DIRECTIONS: Would you copy each line of the data below that has "writing"?

Stored data:
════════════════════
/-- Bytes of a transfer (R184 to R189): every byte of a write is acknowledged, ignored ones included; a byte to a
read-only register, or to 49h or 50h and above, where no register is, is ignored with its flag and the offset moves on;
one to WIN_DATA is ignored with BAD_VALUE (R177); the last byte of CMD_PARAM installs the six staged, and a write begun
inside a multi-byte register installs nothing and sets WRITE_INCOMPLETE at its last byte; WIN_FIRST and WIN_LAST take 0
to 7, and WIN_GROUP 0 to 15 (R174). A byte to RESTART requests a restart; the bytes after it are discarded, and the STOP
or START that ends the transfer acts on it (R192). A byte read comes from the copy of its register where one is held,
else from the register at the offset, or reads 00h with BAD_OFFSET where there is none. That the offset stands for the
bytes discarded, that a START which ends a restart's transfer is not itself answered, and that a full restart by STOP or
START takes the levels standing at the pins, is the model's choice (notes/assumptions/11.md). -/
def Obligations.TransferBytesReachTheRegisters : Prop :=
  ∀ (s : State) (b v : Byte) (p : List Byte) (ack : Bool), s.resetLow = false →
    (s.hp.phase = .writing → portClear s →
      ∃ t, exec (.registerWrite b) s = .next t ∧
        (s.hp.offset.toNat ≤ 0x01 ∨ s.hp.offset = 0x08 ∨ (0x0A ≤ s.hp.offset.toNat ∧ s.hp.offset.toNat ≤ 0x11) ∨
            s.hp.offset = 0x19 ∨ (0x1C ≤ s.hp.offset.toNat ∧ s.hp.offset.toNat ≤ 0x41) ∨ s.hp.offset = 0x46 ∨
            s.hp.offset = 0x47 ∨ (0x4A ≤ s.hp.offset.toNat ∧ s.hp.offset.toNat ≤ 0x4F) →
          onlyPort s t ∧
          t.hp = { s.hp with acked := true, offset := s.hp.offset + 1, status := s.hp.status ||| 0x02 }) ∧
        (s.hp.offset = 0x48 → onlyPort s t ∧ t.hp = { s.hp with acked := true, status := s.hp.status ||| 0x08 }) ∧
        ((s.hp.offset = 0x49 ∨ 0x50 ≤ s.hp.offset.toNat) →
          onlyPort s t ∧
          t.hp = { s.hp with acked := true, offset := s.hp.offset + 1, status := s.hp.status ||| 0x01 }) ∧
        ((s.hp.offset = 0x42 ∨ s.hp.offset = 0x43) → 7 < b.toNat →
          onlyPort s t ∧
          t.hp = { s.hp with acked := true, offset := s.hp.offset + 1, status := s.hp.status ||| 0x08 }) ∧
        (s.hp.offset = 0x42 → b.toNat ≤ 7 →
          t.wu = { s.wu with first := b } ∧ t.hp = { s.hp with acked := true, offset := 0x43 } ∧ t.slots = s.slots ∧
          t.links = s.links ∧ t.ae = s.ae ∧ t.cu = s.cu ∧ t.eu = s.elapse.eu) ∧
        (s.hp.offset = 0x43 → b.toNat ≤ 7 →
          t.wu = { s.wu with last := b } ∧ t.hp = { s.hp with acked := true, offset := 0x44 } ∧ t.slots = s.slots ∧
          t.links = s.links ∧ t.ae = s.ae ∧ t.cu = s.cu ∧ t.eu = s.elapse.eu) ∧
        (s.hp.offset = 0x44 → b.toNat ≤ 15 →
          t.wu = { s.wu with group := b } ∧ t.hp = { s.hp with acked := true, offset := 0x45 } ∧ t.slots = s.slots ∧
          t.links = s.links ∧ t.ae = s.ae ∧ t.cu = s.cu ∧ t.eu = s.elapse.eu) ∧
        (s.hp.offset = 0x44 → 15 < b.toNat →
          onlyPort s t ∧ t.hp = { s.hp with acked := true, offset := 0x45, status := s.hp.status ||| 0x08 }) ∧
        (s.hp.offset = 0x05 ∨ s.hp.offset = 0x07 ∨ s.hp.offset = 0x18 →
          onlyPort s t ∧
          t.hp = { s.hp with acked := true, offset := s.hp.offset + 1, status := s.hp.status ||| 0x04 }) ∧
        (0x14 ≤ s.hp.offset.toNat → s.hp.offset.toNat ≤ 0x17 →
          onlyPort s t ∧
          t.hp = { s.hp with
            acked := true, offset := s.hp.offset + 1, staging := some { first := s.hp.offset, bytes := [b] } }) ∧
        (s.hp.offset = 0x03 →
          onlyPort s t ∧
          (b = 1 → t.hp = { s.hp with acked := true, offset := 0x04, restart := some .full }) ∧
          (b = 2 → t.hp = { s.hp with acked := true, offset := 0x04, restart := some .keepPower }) ∧
          (b ≠ 1 → b ≠ 2 → t.hp = { s.hp with acked := true, offset := 0x04, status := s.hp.status ||| 0x08 }))) ∧
    (s.hp.phase = .writing → s.hp.restart = none → s.hp.offset = 0x18 →
      ∀ g, s.hp.staging = some g → g.first ≠ 0x13 →
      ∃ t, exec (.registerWrite b) s = .next t ∧ onlyPort s t ∧
        t.hp = { s.hp with acked := true, offset := 0x19, staging := none, status := s.hp.status ||| 0x04 }) ∧
    (s.hp.phase = .writing → ∀ k, s.hp.restart = some k →
      (∃ t, exec (.registerWrite b) s = .next t ∧ onlyPort s t ∧ t.hp = { s.hp with acked := true }) ∧
      exec (.start b) s = exec .stop s ∧
      exec .stop s = (match k with
        | .full => exec (.fullRestart s.inputs) s
        | .keepPower => exec .keepPowerRestart s) ∧
      ∃ t, exec .stop s = .next t ∧ t.hp.phase = .idle ∧ t.hp.restart = none ∧
        (t.eu.queue.head?.map fun e => (e.kind, e.a)) =
          some (.restart, match k with | .full => 1 | .keepPower => 2)) ∧
    (s.hp.phase = .writing → s.hp.restart = none → s.hp.offset = 0x18 →
      s.hp.staging = some { first := 0x13, bytes := p } →
      ∃ t, exec (.registerWrite b) s = .next t ∧ t.cu = { s.cu with param := p ++ [b] } ∧
        t.hp = { s.hp with acked := true, offset := 0x19, staging := none } ∧ t.slots = s.slots ∧ t.links = s.links ∧
        t.ae = s.ae ∧ t.eu = s.elapse.eu ∧ t.wu = s.wu) ∧
    (s.hp.phase = .reading →
      ∃ t, exec (.registerRead ack) s = .next t ∧
        (s.register s.hp.offset.toNat = none → s.hp.offset ≠ 0x48 →
          onlyPort s t ∧ t.hp.sent = some 0 ∧ t.hp.status = s.hp.status ||| 0x01 ∧
          t.hp.offset = s.hp.offset + 1) ∧
        (s.register s.hp.offset.toNat = some (s.hp.offset.toNat, [v]) →
          (∀ c ∈ s.hp.snapshot, c.base ≠ s.hp.offset) →
          onlyPort s t ∧ t.hp.sent = some v ∧ t.hp.status = s.hp.status ∧ t.hp.snapshot = none) ∧
        (∀ r, s.register s.hp.offset.toNat = some r → ∀ c, s.hp.snapshot = some c → c.base.toNat = r.1 →
          s.hp.offset ≠ 0x48 →
          onlyPort s t ∧ t.hp.sent = some (c.bytes.getD (s.hp.offset.toNat - r.1) 0) ∧
          t.hp.status = s.hp.status ∧
          t.hp.snapshot = (if s.hp.offset.toNat - r.1 + 1 < c.bytes.length then some c else none)) ∧
        (s.hp.offset = 0x34 → s.hp.snapshot = none →
          onlyPort s t ∧ t.hp.sent = some (byteOf s.ae.committed) ∧ t.hp.offset = 0x35 ∧
          t.hp.snapshot = some { base := 0x34, bytes := [byteOf s.ae.committed, byteOf (s.ae.committed / 256)] }))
════════════════════
EXERCISE RESULT:
    (s.hp.phase = .writing → portClear s →
    (s.hp.phase = .writing → s.hp.restart = none → s.hp.offset = 0x18 →
    (s.hp.phase = .writing → ∀ k, s.hp.restart = some k →
    (s.hp.phase = .writing → s.hp.restart = none → s.hp.offset = 0x18 →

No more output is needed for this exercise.